:: Given information
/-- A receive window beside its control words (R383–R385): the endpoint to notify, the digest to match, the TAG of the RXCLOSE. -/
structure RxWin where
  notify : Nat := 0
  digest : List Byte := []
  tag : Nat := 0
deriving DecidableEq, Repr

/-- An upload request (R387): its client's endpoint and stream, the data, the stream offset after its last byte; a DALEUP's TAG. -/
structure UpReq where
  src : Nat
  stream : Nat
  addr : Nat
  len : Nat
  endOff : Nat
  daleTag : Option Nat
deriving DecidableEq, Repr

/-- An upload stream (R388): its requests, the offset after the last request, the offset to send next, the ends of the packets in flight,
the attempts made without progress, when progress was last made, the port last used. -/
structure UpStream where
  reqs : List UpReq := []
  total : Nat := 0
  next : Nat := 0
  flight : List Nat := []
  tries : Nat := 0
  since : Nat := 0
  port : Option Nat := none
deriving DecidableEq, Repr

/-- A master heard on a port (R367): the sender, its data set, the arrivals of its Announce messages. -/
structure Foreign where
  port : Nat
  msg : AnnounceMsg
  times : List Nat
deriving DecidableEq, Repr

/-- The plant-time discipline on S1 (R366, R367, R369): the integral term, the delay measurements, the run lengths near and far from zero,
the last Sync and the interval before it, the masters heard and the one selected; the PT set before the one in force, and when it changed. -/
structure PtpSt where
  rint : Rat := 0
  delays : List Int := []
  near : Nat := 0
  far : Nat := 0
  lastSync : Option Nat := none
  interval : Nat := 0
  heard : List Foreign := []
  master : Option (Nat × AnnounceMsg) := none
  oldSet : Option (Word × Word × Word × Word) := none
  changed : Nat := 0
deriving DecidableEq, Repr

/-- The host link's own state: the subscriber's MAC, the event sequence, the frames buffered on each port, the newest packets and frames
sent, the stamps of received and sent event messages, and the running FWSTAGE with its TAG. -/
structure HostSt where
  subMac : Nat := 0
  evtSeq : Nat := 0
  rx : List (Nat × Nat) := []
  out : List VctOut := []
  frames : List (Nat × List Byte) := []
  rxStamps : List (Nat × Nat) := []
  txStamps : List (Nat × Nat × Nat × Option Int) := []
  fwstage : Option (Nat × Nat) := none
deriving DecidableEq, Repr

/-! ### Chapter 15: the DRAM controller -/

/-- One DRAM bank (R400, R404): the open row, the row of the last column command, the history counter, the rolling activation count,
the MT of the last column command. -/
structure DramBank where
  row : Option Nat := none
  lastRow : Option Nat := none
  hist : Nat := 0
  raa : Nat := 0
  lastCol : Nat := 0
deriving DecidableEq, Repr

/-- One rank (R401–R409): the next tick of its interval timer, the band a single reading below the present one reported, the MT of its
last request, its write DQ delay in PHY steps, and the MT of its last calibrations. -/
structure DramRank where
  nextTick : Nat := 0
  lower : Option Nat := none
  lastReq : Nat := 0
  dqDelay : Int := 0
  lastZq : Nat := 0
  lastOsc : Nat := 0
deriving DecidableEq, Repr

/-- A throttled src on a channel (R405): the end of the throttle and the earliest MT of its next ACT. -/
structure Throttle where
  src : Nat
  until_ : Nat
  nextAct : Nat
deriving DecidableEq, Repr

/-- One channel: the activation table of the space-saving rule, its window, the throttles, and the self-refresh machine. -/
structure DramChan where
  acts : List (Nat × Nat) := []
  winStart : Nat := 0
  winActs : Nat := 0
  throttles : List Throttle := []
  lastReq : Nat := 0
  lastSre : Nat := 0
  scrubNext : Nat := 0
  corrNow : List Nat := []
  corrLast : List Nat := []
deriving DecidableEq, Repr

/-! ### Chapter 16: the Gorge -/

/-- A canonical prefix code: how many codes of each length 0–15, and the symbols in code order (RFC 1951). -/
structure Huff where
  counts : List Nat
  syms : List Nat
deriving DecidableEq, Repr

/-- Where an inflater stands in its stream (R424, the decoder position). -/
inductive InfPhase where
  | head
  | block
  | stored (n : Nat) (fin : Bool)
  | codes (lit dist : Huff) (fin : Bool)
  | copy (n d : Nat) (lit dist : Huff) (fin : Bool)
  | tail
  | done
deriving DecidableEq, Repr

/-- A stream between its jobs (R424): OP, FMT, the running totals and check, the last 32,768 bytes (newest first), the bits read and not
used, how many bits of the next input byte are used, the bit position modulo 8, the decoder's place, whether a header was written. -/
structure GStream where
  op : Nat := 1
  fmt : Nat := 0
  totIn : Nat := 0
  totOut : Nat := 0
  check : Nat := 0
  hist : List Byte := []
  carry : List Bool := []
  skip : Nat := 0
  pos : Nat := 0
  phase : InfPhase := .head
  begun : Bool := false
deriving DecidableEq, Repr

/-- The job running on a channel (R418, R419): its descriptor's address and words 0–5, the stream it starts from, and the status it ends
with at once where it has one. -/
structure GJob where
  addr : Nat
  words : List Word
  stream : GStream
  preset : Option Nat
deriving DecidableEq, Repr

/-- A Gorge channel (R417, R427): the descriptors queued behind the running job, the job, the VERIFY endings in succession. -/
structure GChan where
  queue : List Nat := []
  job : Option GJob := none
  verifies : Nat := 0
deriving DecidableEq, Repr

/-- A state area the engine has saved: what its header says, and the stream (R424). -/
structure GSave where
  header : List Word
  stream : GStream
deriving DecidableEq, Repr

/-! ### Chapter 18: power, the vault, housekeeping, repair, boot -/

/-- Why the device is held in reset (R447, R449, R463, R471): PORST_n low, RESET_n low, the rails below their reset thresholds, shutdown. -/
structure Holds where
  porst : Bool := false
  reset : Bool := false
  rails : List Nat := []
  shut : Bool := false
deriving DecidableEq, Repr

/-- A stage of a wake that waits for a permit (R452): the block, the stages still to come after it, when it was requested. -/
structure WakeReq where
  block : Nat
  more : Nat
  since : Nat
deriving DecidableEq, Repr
::::
### Task brief
Transcribe the lines above between the line holding "structure DramChan where" and the line holding "used, how many", inclusive, exactly as they stand and with nothing added.

### The answer
structure DramChan where
  acts : List (Nat × Nat) := []
  winStart : Nat := 0
  winActs : Nat := 0
  throttles : List Throttle := []
  lastReq : Nat := 0
  lastSre : Nat := 0
  scrubNext : Nat := 0
  corrNow : List Nat := []
  corrLast : List Nat := []
deriving DecidableEq, Repr

/-! ### Chapter 16: the Gorge -/

/-- A canonical prefix code: how many codes of each length 0–15, and the symbols in code order (RFC 1951). -/
structure Huff where
  counts : List Nat
  syms : List Nat
deriving DecidableEq, Repr

/-- Where an inflater stands in its stream (R424, the decoder position). -/
inductive InfPhase where
  | head
  | block
  | stored (n : Nat) (fin : Bool)
  | codes (lit dist : Huff) (fin : Bool)
  | copy (n d : Nat) (lit dist : Huff) (fin : Bool)
  | tail
  | done
deriving DecidableEq, Repr

/-- A stream between its jobs (R424): OP, FMT, the running totals and check, the last 32,768 bytes (newest first), the bits read and not
used, how many bits of the next input byte are used, the bit position modulo 8, the decoder's place, whether a header was written. -/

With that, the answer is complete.